=== Section Start ===

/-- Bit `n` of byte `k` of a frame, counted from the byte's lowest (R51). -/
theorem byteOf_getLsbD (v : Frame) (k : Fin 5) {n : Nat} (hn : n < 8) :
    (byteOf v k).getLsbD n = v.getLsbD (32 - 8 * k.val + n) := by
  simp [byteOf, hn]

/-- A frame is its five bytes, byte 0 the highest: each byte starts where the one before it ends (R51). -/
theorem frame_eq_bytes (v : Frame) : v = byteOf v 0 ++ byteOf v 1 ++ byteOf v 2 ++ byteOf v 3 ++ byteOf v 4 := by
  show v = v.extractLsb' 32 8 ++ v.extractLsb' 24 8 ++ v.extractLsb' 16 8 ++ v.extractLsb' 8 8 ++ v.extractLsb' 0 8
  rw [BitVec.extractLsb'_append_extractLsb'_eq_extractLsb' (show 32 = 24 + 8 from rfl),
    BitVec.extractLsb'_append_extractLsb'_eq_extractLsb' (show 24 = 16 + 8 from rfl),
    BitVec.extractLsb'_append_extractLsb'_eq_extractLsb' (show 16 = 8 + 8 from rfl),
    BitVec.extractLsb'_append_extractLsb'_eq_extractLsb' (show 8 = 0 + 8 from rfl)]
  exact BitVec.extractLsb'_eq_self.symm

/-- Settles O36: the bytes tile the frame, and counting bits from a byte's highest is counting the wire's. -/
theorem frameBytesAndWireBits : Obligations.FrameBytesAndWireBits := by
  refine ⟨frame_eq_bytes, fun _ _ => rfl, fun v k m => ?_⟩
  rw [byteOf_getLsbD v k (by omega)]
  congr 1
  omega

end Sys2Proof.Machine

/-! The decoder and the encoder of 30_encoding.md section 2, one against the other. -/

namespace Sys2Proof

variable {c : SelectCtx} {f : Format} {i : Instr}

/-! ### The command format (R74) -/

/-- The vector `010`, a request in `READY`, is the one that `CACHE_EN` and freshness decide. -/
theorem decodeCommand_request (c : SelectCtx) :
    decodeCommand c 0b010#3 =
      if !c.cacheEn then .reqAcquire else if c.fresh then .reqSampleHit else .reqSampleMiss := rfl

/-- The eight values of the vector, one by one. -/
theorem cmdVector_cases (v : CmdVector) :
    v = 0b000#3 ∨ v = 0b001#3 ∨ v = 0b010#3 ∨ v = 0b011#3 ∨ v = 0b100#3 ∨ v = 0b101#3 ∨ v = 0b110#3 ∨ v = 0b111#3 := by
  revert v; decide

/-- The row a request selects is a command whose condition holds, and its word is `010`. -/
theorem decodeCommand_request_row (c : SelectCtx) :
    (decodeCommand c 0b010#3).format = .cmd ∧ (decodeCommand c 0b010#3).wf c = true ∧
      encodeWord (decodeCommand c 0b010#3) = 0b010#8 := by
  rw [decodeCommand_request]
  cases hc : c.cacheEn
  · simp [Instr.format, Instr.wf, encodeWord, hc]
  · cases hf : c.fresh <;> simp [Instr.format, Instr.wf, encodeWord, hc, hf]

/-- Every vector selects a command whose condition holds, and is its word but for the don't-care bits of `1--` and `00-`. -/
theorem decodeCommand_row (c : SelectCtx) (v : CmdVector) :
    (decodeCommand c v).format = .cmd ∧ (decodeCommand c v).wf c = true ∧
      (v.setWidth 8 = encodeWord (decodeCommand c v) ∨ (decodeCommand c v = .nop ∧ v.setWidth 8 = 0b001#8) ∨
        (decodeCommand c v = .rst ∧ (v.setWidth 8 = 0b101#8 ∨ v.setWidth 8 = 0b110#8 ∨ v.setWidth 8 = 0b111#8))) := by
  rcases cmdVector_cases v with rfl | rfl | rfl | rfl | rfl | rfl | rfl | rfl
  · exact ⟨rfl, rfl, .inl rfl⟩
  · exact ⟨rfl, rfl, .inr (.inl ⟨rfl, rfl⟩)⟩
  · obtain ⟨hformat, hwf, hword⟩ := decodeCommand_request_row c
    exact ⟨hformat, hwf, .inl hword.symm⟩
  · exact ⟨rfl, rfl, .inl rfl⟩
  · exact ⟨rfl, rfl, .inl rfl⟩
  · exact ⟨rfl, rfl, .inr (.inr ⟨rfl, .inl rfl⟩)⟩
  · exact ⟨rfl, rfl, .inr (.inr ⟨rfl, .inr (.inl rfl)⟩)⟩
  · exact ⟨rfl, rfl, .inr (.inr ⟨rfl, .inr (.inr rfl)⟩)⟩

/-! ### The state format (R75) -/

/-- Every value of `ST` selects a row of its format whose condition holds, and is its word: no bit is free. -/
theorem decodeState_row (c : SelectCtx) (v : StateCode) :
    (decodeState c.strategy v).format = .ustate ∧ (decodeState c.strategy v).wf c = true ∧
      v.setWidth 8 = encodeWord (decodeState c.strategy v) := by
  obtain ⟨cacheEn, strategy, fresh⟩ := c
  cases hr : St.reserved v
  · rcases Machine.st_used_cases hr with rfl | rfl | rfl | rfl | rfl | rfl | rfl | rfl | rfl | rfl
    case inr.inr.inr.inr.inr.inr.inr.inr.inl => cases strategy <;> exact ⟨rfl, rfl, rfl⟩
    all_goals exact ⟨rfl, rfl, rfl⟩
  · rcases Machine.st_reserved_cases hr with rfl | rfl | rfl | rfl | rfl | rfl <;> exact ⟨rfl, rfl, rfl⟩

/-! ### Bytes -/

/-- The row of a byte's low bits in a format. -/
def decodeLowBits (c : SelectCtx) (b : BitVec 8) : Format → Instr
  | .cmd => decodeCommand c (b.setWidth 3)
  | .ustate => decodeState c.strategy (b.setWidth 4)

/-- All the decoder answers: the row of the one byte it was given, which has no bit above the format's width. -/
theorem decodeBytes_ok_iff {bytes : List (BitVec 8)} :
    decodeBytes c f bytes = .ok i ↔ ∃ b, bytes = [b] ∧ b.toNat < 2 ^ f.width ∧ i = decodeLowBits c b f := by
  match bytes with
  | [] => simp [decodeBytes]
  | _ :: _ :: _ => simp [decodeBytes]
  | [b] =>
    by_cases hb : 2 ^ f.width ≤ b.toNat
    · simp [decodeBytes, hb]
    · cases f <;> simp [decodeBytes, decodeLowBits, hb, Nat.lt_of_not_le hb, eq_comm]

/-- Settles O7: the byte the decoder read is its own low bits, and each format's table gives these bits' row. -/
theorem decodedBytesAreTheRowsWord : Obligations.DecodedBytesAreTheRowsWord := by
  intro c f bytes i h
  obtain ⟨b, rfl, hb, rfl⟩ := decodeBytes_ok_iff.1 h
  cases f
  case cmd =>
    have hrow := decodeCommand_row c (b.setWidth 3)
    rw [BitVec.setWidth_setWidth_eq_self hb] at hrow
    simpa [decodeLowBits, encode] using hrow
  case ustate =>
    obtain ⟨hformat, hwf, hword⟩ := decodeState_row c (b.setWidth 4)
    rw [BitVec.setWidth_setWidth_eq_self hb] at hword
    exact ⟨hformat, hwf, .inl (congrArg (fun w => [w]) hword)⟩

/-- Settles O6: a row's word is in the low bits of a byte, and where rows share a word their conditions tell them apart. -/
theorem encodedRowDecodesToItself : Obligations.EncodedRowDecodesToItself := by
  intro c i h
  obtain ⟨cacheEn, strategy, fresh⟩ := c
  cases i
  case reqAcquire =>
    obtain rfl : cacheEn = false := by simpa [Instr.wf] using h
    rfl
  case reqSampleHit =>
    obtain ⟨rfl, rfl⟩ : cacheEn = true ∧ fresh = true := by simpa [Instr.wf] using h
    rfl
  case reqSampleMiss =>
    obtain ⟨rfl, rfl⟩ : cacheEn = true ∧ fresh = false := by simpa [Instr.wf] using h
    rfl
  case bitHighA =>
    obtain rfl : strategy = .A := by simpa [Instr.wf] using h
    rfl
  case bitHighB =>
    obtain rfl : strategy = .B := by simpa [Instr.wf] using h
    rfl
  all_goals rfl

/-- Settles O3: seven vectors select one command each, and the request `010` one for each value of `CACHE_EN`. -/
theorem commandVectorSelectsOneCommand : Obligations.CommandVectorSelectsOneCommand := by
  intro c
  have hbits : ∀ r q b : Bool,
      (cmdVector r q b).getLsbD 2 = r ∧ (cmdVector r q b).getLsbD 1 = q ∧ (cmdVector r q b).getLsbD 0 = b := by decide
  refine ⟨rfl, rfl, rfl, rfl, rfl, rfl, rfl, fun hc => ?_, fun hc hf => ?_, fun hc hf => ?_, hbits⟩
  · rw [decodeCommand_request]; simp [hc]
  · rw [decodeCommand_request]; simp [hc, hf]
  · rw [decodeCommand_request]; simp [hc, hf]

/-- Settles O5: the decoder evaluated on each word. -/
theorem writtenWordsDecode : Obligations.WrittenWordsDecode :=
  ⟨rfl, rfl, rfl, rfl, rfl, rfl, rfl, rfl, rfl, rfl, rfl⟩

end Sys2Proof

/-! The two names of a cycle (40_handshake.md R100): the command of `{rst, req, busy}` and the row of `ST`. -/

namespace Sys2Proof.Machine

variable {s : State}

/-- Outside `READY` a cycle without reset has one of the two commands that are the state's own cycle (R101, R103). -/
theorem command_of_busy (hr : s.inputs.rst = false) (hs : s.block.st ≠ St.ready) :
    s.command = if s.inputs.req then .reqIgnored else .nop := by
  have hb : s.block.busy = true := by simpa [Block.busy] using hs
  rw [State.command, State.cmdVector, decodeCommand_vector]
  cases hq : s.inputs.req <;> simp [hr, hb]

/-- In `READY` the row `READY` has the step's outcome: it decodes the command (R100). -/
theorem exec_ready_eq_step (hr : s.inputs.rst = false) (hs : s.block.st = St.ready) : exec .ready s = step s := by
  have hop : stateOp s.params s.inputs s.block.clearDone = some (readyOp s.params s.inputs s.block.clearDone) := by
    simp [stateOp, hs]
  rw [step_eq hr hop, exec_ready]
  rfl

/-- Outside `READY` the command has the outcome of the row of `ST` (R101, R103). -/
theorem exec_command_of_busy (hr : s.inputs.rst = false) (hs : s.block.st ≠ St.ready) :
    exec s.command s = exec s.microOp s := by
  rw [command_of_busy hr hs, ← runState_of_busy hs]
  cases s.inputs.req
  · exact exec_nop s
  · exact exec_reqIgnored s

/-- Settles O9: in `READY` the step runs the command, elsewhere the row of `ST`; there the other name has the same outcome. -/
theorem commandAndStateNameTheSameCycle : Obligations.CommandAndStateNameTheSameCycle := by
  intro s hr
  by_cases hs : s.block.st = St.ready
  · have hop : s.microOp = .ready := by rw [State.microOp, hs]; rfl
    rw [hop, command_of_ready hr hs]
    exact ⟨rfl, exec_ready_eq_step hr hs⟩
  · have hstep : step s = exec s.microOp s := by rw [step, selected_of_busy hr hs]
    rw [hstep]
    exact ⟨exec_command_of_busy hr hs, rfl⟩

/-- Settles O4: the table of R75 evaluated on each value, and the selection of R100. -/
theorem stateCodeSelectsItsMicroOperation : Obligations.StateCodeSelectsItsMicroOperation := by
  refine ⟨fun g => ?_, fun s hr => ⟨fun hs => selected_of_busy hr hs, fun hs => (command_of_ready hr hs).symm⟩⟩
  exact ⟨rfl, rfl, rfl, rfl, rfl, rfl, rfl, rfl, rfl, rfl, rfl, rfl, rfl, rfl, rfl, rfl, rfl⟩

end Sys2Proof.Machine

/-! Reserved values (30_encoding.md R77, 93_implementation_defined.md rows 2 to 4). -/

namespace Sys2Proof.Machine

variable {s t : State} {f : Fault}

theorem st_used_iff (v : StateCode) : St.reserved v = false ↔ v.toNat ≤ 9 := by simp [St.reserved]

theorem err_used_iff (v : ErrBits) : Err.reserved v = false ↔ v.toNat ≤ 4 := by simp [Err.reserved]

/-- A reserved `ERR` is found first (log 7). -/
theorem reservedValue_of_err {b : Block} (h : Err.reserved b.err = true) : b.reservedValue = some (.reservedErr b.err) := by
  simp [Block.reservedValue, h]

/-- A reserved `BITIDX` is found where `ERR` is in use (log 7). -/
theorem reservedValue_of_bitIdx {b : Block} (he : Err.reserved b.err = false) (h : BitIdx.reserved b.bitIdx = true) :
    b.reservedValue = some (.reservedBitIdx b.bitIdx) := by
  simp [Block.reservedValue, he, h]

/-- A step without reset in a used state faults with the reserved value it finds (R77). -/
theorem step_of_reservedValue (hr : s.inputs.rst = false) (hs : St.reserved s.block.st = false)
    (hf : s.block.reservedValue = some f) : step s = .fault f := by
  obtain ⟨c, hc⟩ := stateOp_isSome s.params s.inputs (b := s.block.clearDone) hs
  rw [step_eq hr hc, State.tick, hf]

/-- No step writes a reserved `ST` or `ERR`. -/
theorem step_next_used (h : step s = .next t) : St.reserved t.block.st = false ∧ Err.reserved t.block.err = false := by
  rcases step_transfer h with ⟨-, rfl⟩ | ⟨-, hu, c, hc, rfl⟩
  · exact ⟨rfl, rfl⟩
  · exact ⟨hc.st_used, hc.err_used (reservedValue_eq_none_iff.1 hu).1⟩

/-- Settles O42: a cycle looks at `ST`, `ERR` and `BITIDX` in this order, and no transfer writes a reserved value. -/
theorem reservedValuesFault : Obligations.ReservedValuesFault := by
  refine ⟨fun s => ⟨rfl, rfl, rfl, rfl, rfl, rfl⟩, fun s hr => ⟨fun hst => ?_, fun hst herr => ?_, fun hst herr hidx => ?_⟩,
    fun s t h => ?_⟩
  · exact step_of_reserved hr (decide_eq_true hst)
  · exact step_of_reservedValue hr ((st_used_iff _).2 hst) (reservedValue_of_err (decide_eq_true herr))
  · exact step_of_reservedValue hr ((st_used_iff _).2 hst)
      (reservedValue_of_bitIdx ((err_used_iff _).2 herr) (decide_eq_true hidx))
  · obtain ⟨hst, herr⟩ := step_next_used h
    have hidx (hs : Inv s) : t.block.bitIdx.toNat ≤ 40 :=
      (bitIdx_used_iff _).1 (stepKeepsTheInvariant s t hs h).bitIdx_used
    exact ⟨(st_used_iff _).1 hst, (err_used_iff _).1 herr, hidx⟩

=== Section End ===

Exercise details
Using the entries above, give back exactly the line containing "theorem decodeState_row (c", the line containing "exact ⟨hformat, hwf, .inl (congrArg", and every line between them, and nothing else.

Answer area
theorem decodeState_row (c : SelectCtx) (v : StateCode) :
    (decodeState c.strategy v).format = .ustate ∧ (decodeState c.strategy v).wf c = true ∧
      v.setWidth 8 = encodeWord (decodeState c.strategy v) := by
  obtain ⟨cacheEn, strategy, fresh⟩ := c
  cases hr : St.reserved v
  · rcases Machine.st_used_cases hr with rfl | rfl | rfl | rfl | rfl | rfl | rfl | rfl | rfl | rfl
    case inr.inr.inr.inr.inr.inr.inr.inr.inl => cases strategy <;> exact ⟨rfl, rfl, rfl⟩
    all_goals exact ⟨rfl, rfl, rfl⟩
  · rcases Machine.st_reserved_cases hr with rfl | rfl | rfl | rfl | rfl | rfl <;> exact ⟨rfl, rfl, rfl⟩

/-! ### Bytes -/

/-- The row of a byte's low bits in a format. -/
def decodeLowBits (c : SelectCtx) (b : BitVec 8) : Format → Instr
  | .cmd => decodeCommand c (b.setWidth 3)
  | .ustate => decodeState c.strategy (b.setWidth 4)

/-- All the decoder answers: the row of the one byte it was given, which has no bit above the format's width. -/
theorem decodeBytes_ok_iff {bytes : List (BitVec 8)} :
    decodeBytes c f bytes = .ok i ↔ ∃ b, bytes = [b] ∧ b.toNat < 2 ^ f.width ∧ i = decodeLowBits c b f := by
  match bytes with
  | [] => simp [decodeBytes]
  | _ :: _ :: _ => simp [decodeBytes]
  | [b] =>
    by_cases hb : 2 ^ f.width ≤ b.toNat
    · simp [decodeBytes, hb]
    · cases f <;> simp [decodeBytes, decodeLowBits, hb, Nat.lt_of_not_le hb, eq_comm]

/-- Settles O7: the byte the decoder read is its own low bits, and each format's table gives these bits' row. -/
theorem decodedBytesAreTheRowsWord : Obligations.DecodedBytesAreTheRowsWord := by
  intro c f bytes i h
  obtain ⟨b, rfl, hb, rfl⟩ := decodeBytes_ok_iff.1 h
  cases f
  case cmd =>
    have hrow := decodeCommand_row c (b.setWidth 3)
    rw [BitVec.setWidth_setWidth_eq_self hb] at hrow
    simpa [decodeLowBits, encode] using hrow
  case ustate =>
    obtain ⟨hformat, hwf, hword⟩ := decodeState_row c (b.setWidth 4)
    rw [BitVec.setWidth_setWidth_eq_self hb] at hword
    exact ⟨hformat, hwf, .inl (congrArg (fun w => [w]) hword)⟩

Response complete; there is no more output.